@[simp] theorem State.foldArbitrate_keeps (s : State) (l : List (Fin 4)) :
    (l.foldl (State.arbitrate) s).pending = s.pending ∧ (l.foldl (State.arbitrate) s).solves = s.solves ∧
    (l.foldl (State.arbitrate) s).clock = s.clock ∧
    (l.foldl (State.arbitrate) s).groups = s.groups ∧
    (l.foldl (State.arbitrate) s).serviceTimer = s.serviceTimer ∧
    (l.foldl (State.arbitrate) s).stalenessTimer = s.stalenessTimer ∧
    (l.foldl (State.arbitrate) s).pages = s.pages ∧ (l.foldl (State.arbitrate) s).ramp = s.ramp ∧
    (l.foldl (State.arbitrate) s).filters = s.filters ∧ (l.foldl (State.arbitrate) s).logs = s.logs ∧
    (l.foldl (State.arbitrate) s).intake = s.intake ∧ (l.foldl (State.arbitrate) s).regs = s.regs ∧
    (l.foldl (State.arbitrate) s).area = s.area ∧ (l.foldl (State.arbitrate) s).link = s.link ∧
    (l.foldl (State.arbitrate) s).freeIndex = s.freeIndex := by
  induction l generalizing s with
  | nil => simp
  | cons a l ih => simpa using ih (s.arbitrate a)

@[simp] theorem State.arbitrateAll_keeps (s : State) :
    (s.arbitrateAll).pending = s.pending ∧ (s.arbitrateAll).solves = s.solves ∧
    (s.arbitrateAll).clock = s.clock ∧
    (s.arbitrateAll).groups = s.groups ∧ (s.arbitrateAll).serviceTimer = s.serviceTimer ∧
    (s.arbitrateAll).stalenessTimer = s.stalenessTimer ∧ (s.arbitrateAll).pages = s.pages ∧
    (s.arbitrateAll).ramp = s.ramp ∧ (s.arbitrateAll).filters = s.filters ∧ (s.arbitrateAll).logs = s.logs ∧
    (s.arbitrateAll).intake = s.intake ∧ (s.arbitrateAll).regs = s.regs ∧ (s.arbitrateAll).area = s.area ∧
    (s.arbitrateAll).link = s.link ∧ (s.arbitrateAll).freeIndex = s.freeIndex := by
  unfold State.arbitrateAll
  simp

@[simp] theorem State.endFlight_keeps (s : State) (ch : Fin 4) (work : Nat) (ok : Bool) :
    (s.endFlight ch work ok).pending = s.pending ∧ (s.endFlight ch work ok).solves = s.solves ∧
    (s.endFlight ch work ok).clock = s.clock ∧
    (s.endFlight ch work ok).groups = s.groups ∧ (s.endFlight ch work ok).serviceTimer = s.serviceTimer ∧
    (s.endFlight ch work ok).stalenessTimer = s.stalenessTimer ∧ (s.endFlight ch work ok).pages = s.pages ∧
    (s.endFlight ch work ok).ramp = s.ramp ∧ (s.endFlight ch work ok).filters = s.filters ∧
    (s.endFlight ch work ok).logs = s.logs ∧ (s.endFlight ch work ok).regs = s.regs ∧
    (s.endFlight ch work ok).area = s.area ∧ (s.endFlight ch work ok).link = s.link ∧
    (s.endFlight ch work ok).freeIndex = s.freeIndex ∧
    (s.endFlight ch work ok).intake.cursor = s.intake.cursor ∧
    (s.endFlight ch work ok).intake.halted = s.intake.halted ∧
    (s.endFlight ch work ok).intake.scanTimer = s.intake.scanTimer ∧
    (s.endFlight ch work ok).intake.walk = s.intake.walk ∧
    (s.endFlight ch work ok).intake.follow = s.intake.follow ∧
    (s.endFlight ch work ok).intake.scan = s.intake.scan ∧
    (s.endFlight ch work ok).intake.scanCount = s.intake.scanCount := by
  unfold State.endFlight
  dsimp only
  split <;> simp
______________________________
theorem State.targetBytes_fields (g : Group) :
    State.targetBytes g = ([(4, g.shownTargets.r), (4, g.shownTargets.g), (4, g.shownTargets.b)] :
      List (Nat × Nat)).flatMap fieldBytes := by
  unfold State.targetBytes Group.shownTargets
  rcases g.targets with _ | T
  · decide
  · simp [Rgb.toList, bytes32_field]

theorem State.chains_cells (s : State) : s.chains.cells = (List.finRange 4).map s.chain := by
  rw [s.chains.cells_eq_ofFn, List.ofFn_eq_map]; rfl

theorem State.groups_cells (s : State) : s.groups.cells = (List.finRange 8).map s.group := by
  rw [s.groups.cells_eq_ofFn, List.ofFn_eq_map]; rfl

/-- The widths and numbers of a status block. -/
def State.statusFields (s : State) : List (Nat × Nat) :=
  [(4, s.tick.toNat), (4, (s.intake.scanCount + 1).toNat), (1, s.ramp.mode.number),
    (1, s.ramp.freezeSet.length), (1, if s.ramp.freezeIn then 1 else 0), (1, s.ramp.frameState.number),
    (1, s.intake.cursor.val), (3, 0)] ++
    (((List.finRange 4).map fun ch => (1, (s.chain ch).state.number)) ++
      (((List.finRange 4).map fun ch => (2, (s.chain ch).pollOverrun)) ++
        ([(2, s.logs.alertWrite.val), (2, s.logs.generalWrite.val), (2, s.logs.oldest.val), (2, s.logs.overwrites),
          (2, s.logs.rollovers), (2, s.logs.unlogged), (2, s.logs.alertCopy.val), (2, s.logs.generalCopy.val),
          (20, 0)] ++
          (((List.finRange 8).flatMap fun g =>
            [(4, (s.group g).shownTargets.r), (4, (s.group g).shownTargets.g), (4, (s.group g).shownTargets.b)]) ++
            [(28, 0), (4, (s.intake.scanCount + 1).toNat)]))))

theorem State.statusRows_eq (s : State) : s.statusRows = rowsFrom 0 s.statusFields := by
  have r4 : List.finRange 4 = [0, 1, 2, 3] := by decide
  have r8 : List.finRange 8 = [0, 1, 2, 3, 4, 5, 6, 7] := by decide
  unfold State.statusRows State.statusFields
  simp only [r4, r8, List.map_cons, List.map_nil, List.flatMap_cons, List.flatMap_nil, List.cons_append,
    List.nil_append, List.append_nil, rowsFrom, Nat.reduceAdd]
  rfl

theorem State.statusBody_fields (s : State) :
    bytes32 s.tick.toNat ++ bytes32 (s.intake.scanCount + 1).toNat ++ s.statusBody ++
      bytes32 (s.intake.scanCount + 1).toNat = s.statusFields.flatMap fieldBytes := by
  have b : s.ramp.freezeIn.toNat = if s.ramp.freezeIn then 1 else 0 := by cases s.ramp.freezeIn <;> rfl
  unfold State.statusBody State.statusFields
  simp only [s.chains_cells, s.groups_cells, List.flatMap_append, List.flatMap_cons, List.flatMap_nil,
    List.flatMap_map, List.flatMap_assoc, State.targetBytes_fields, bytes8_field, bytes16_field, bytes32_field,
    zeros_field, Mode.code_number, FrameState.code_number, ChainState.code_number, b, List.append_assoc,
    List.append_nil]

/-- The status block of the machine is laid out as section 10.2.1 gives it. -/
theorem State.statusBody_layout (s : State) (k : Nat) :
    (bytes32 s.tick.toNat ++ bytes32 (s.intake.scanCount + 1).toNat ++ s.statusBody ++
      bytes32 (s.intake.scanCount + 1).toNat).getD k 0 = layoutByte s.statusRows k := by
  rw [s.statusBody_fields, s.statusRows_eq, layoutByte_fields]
______________________________
§ **Exercise directions**
One stretch of the lines above is wanted, from the line that contains "theorem State.foldArbitrate_keeps (s" through the line that contains "(s.arbitrateAll).clock = s.clock ∧". Output it exactly.

§ **Response for this exercise**
@[simp] theorem State.foldArbitrate_keeps (s : State) (l : List (Fin 4)) :
    (l.foldl (State.arbitrate) s).pending = s.pending ∧ (l.foldl (State.arbitrate) s).solves = s.solves ∧
    (l.foldl (State.arbitrate) s).clock = s.clock ∧
    (l.foldl (State.arbitrate) s).groups = s.groups ∧
    (l.foldl (State.arbitrate) s).serviceTimer = s.serviceTimer ∧
    (l.foldl (State.arbitrate) s).stalenessTimer = s.stalenessTimer ∧
    (l.foldl (State.arbitrate) s).pages = s.pages ∧ (l.foldl (State.arbitrate) s).ramp = s.ramp ∧
    (l.foldl (State.arbitrate) s).filters = s.filters ∧ (l.foldl (State.arbitrate) s).logs = s.logs ∧
    (l.foldl (State.arbitrate) s).intake = s.intake ∧ (l.foldl (State.arbitrate) s).regs = s.regs ∧
    (l.foldl (State.arbitrate) s).area = s.area ∧ (l.foldl (State.arbitrate) s).link = s.link ∧
    (l.foldl (State.arbitrate) s).freeIndex = s.freeIndex := by
  induction l generalizing s with
  | nil => simp
  | cons a l ih => simpa using ih (s.arbitrate a)

@[simp] theorem State.arbitrateAll_keeps (s : State) :
    (s.arbitrateAll).pending = s.pending ∧ (s.arbitrateAll).solves = s.solves ∧
    (s.arbitrateAll).clock = s.clock ∧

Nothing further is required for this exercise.